Credit Unions play a significant role in our financial landscape, offering a wide range of financial services to their members. One of the main activities of credit unions is lending to individuals and businesses to meet their various financial needs.
Over the past decade, many individuals and businesses have turned to credit unions for loans due to their personalized service and community-focused approach. Credit unions have a unique advantage in understanding the needs of their members, leading to tailored loan products and flexible terms. Loan demand continues to be robust for credit unions despite the surge in interest rates over the past year. There is heavy demand for personal loans, mortgages, auto loans, commercial real estate loans and small business loans.
As loan demand continues to thrive, liquidity continues to be a real concern for the credit union space. Maintaining sufficient liquidity is essential for credit unions to meet the funding requirements of their loan portfolio’s while protecting the financial stability of the institution.
After conversations with credit union clients over the past few months, many are seeing high loan demand, from both individuals and business members. Chief Lending Officer’s across the country are refraining from buying loan participations from outside originators and other credit unions to keep their powder dry for customers within their footprint. The concern is not loan growth, it’s liquidity. Over the past several years, credit unions began funding long-term loan obligations with short-term and overnight deposits. This is not a sustainable way to manage an institution.

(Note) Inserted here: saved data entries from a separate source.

/-- What the governor's allowances for tick m + 1 mean: cut runs are found and forecast (R522, R523). -/
def State.foretell (s : State) (m : Nat) (fall floor : Bool) : State :=
  let cut := s.cutRuns (m + 1)
  let planMw := (rneDiv (s.powerOf (sum (s.pwr.next.map (fun a => a.getD 0)))) s.periodNs).toNat
  let s := s.set PWRG_STAT_CUT_NEXT (b2n (!cut.isEmpty))
  let s := s.onlyIf (!cut.isEmpty) (fun u => (u.bump PWR_CUT_TICKS).raise PWRG_INT_STAT_CUT)
  (List.range 64).foldl (State.forecast m cut fall floor planMw) s

/-- A floor flag takes its new value; becoming 1 sets its bit (R517, R527). -/
def State.floorFlag (s : State) (f i : Fld) (v : Bool) : State :=
  let was := s.flag f
  (s.set f (b2n v)).onlyIf (v && !was) (fun u => u.raise i)

/-- The governor's solve of tick m ends (R513, R517, R520). Whether it ends OPTIMAL is a free value. -/
def State.govern (s : State) (m : Nat) : State :=
  let hot := s.flag PWRG_STAT_CAP_UNREACHABLE || s.flag PWRG_STAT_THERMAL
  let s := s.modPwr (fun p => { p with solved := true, cut := p.cut || hot })
  let low := s.floorCap
  let warm := s.floorHot
  let s := (s.floorFlag PWRG_STAT_CAP_UNREACHABLE PWRG_INT_STAT_CAP_UNREACHABLE low).floorFlag PWRG_STAT_THERMAL PWRG_INT_STAT_THERMAL warm
  if low || warm then
    (s.modPwr (fun p => { p with next := List.replicate 60 (some 0) })).foretell m false true
  else
    let d := s.draw
    let s := d.2.bump PWR_GOV_SOLVES
    if Config.governorOptimal d.1 then
      let ds := s.demands m
      let plan := withY ds (s.solvePlan ds d.1)
      (s.modPwr (fun p => { p with plan := some (m, plan), next := plan.headD [] })).foretell m false false
    else
      let next := s.fallbackFor (m + 1)
      (((s.bump PWR_GOV_FALLBACK).raise PWRG_INT_STAT_FALLBACK).modPwr (fun p => { p with next := next })).foretell m true false

/-- The governor runs: in RUN, TRIM and SIDING, while the signal box firmware does (R513, R649). -/
def State.governs (s : State) : Bool := s.pkg.sdUp && !s.standby && !s.flag SB_STAT_RESTARTING

/-- GOVERNOR_SOLVE_END (R518): at most one solve a tick. -/
def execGovernorSolveEnd (dt : Nat) (s : State) : Out :=
  let t := s.elapse dt
  s.done (if t.governs && !t.pwr.solved then t.govern t.tt.tick else t)

/-! ## Allowances, the limiter and the voltage step (R519, R521) -/

/-- The boundary of tick m: the allowances written for it come into force. Without a solve in the tick that ended they are those of
R520, and while the signal box firmware restarts those of the last plan, then Y (R649). -/
def State.governorBoundary (s : State) (m : Nat) : State :=
  let s := s.onlyIf (s.governs && !s.pwr.solved) (fun u =>
    let next := u.fallbackFor m
    ((u.bump PWR_GOV_FALLBACK).raise PWRG_INT_STAT_FALLBACK).modPwr (fun p => { p with next := next }))
  let s := s.onlyIf (s.flag SB_STAT_RESTARTING && !s.pwr.solved) (fun u => u.modPwr (fun p => { p with next := (p.planFor m).getD [] }))
  let d1 := s.demandOf m true
  let d2 := s.demandOf (m + 1) false
  let mask := fun (l : List Nat) (z : Bool) => sum ((List.range 60).map (fun c => if (l.getD c 0 == 0) == z then two (c + 4) else 0))
  s.modPwr (fun p => { p with
    allow := p.next, next := [], lastUsed := sum (p.used.map (fun e => e.2)), used := [], stopped := 0, cut := false, solved := false,
    low := mask d1 true, lowNext := mask d1 true &&& mask d2 false })

/-- The measurements of the tick that ended (R535, R732). -/
def State.measure12 (s : State) (x : Sensors) : State :=
  let s := (List.range 8).foldl (fun (u : State) i => u.set PWR_RAIL_MW (x.railMw.getD i 0) 0 i) s
  let s := s.set PWR_PKG_MW (sum ((List.range 7).map (fun i => x.railMw.getD i 0)))
  (s.setS PWR_TEMP_CD x.tempCd).setS PWR_TEMP_SD x.tempSd

/-- A core has used its allowance: its run is suspended and its clock stops until the next boundary (R519). -/
def State.exhausted (s : State) (c : Nat) : State :=
  let s := match s.holderOf c with
    | some r => s.cutRun r
    | none => s
  s.modPwr (fun p => { p with stopped := p.stopped ||| two c })

/-- ALLOWANCE_EXHAUSTED (R519): nothing happens on a listen core, or while the count lies below the allowance. -/
def execAllowanceExhausted (dt : Nat) (core : Fin 64) (s : State) : Out :=
  let t := s.elapse dt
  let c := core.val
  s.done (if 4 ≤ c && !t.standby && !bit t.pwr.stopped c && t.cyclesOf (t.pwr.allow.getD (c - 4) none) ≤ Map.get t.pwr.used c 0
    then t.exhausted c else t)

/-- The limiter stops every main-lane core until the next boundary (R521). -/
def State.limit12 (s : State) : State :=
  let s := (s.runs.filter (fun r => !r.suspended && r.rcd.lane == 0 && (r.cores.head?.any (fun c => (s.holderOf c).any (fun x => x.id == r.id))))).foldl
    State.cutRun s
  let s := (s.bump PWR_LIMITER).raise PWRG_INT_STAT_LIMITER
  s.modPwr (fun p => { p with stopped := two 64 - 16, cut := true })

/-- LIMITER (R521): the energy integral has reached its limit. -/
def execLimiter (dt : Nat) (s : State) : Out :=
  let t := s.elapse dt
  s.done (if t.pkg.sdUp && !t.standby then t.limit12 else t)
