-- ==== Sys2Proof/Machine/Bus.lean ====
section
/-! DEFINITION. Machine/Bus.lean: accesses to BAR0 and BAR4, and the identity a function shows (R126 to R128, R693, R696, R708). -/
namespace Sys2Proof.Machine

/-! ## Identity (R126, R127) -/

/-- The identity fields of a function's configuration space. -/
inductive IdReg where
  | vendor | device | revision | classCode | subVendor | subsystem | totalVfs | initialVfs | firstVf | vfStride | vfDevice
deriving DecidableEq, Repr

/-- What function `f` shows of itself; the SR-IOV capability is function 0's. -/
def identity (f : Nat) (r : IdReg) : Nat :=
  match r with
  | .vendor => if f = 0 then 0x1DF7 else 0xFFFF
  | .device => if f = 0 then 0x0A61 else 0xFFFF
  | .revision => 0xB0
  | .classCode => 0x120000
  | .subVendor => 0x1DF7
  | .subsystem => if Config.order64 then 0x0064 else 0x0128
  | .totalVfs | .initialVfs => if f = 0 then 63 else 0
  | .firstVf | .vfStride => if f = 0 then 1 else 0
  | .vfDevice => if f = 0 then 0x0A62 else 0

/-! ## Writes -/

/-- The whole dwords that a write carries: 4 bytes aligned to 4, or 8 aligned to 8, each with all its byte enables (R693). -/
def busDwords (w : BusWrite) : List (Nat × Nat) :=
  if w.len = 4 && w.addr % 4 = 0 then (if w.be % 16 = 15 then [(w.addr, w.value % two 32)] else [])
  else if w.len = 8 && w.addr % 8 = 0 then
    (if w.be % 16 = 15 then [(w.addr, w.value % two 32)] else []) ++
    (if w.be / 16 % 16 = 15 then [(w.addr + 4, w.value / two 32 % two 32)] else [])
  else []

/-- A bus write: its dwords in order. -/
def State.busWrite (s : State) (p : Party) (w : BusWrite) : State :=
  (busDwords w).foldl (fun (u : State) x => if w.bar4 then u.bar4Write p x.1 x.2 else u.dwordWrite p x.1 x.2) s

/-! ## Reads (R64, R693, R696, R708, R709) -/

/-- A read of a register that latches others, or clears; none where the register only shows its value. -/
def State.trigger (s : State) (p : Party) (pg : Page) (i off : Nat) : Option State :=
  match pg with
  | .ht => if off = HT_CNT_LO.off then some (s.readCnt p) else if off = HT_PPS_CAP_LO.off then some (s.readCap p) else none
  | .tt => if off = TT_TICK_LO.off then some (s.readTick p) else none
  | .str => if off = STR_VIEW_STATE_STATE.off then some (s.viewSlot p i) else none
  | .fe => if off = FE_VIEW_CLK_MODE.off then some (s.viewClk p i) else none
  | .apt => if off = APT_STAMP_LO.off then some (s.viewStamp p i) else none
  | .ixp => if off = IXP_STAMP_LO.off then some (s.viewIec p i) else if off = IXP_CS_A.off then some (s.viewCs p i) else none
  | .core => if off = CORE_FAULT_CODE.off then some (s.readCoreFault p i) else none
  | .felt => if off = FELT_VIEW_DEC_PAGES.off then some (s.viewFelt p i) else none
  | .memg => if off = MEM_LOG_VIEW.off then some (s.readLog p) else none
  | .ledg => if off = LED_LAST_BOOK_BOOK.off then some (s.readBook p) else none
  | .dbgw => if off = DBG_TRACE_VIEW.off then some (s.readTrace p) else none
  | .sb => if off = SB_EPOCH_LO.off then some (s.readEpoch p) else if off = 0x124 then some (s.readLast p) else none
  | .pkgi | .pkgb | .ring | .prog | .gx | .sol | .blg | .blp | .cal | .pwrg | .pwrt | .memt | .ledt | .isog | .isot | .dbgg | .blt => none

/-- A whole dword of BAR0 is read: zero where no page is, and where the page is out of reach, which is counted (R600, R707, R709). -/
def State.dwordRead (s : State) (p : Party) (addr : Nat) : State :=
  match pageAt (addr / 0x1000) with
  | none => s.returns 0
  | some (pg, i) =>
    let off := addr % 0x1000 / 4 * 4
    s.reading p pg i (fun u =>
      if pg == .dbgw && !u.winAnswers off then u.returns 0
      else
        let t := (u.trigger p pg i off).getD (u.returns (u.readWord p pg i off))
        t.returns (t.readData % two 32))

/-- The vectors whose pending bits stand in dword `k` of the pending-bit array: bit `j` is vector 32 × k + j. -/
def State.pendingBits (s : State) (f k : Nat) : Nat :=
  bitsWhere 32 (fun j => 32 * k + j < 65 && Map.get s.msix (1024 * f + 512 + 32 * k + j) 0 == 1)

/-- A dword of BAR4 as function `f` reads it: its MSI-X table, the pending-bit array, zero elsewhere (R128, R708). -/
def State.bar4Word (s : State) (f d : Nat) : Nat :=
  if d < 260 then s.msixWord f d else if 0x200 ≤ d && d < 0x204 then s.pendingBits f (d - 0x200) else 0

/-- A dword of BAR4 is read. -/
def State.bar4Read (s : State) (p : Party) (addr : Nat) : State :=
  match p with
  | .fn f => s.returns (if s.pkg.sdUp && s.fnEnabled f then s.bar4Word f (addr / 4) else 0)
  | .sb => s.returns 0

/-- The dword of an access. -/
def State.busDword (s : State) (p : Party) (bar4 : Bool) (addr : Nat) : State := if bar4 then s.bar4Read p addr else s.dwordRead p addr

/-- A bus read: 1 to 4 bytes within one aligned dword, or an aligned pair, its lower dword first; every other shape is refused and has no
effect (R693). -/
def State.busRead (s : State) (p : Party) (w : BusWrite) : State :=
  let o := w.addr % 4
  if 1 ≤ w.len && o + w.len ≤ 4 then
    let t := s.busDword p w.bar4 w.addr
    t.returns (bits t.readData (8 * o) (8 * w.len))
  else if w.len = 8 && w.addr % 8 = 0 then
    let t := s.busDword p w.bar4 w.addr
    let u := t.busDword p w.bar4 (w.addr + 4)
    u.returns (t.readData % two 32 + two 32 * (u.readData % two 32))
  else s

/-- REGISTER_WRITE (R693, R697): an access to BAR0 or BAR4. -/
def execRegisterWrite (dt : Nat) (p : Party) (w : BusWrite) (s : State) : Out :=
  s.done (if w.read then (s.elapse dt).busRead p w else (s.elapse dt).busWrite p w)

end Sys2Proof.Machine
end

Many credit unions have implemented precise strategies to monitor and analyze their liquidity positions on a consistent basis. They have developed robust liquidity risk management policies that outline limits and contingency plans for different liquidity scenarios. They are diversifying their funding sources to include wholesale funding markets, establishing lines of credit with other financial institutions, and utilizing funding options by central banks and other liquidity facilities.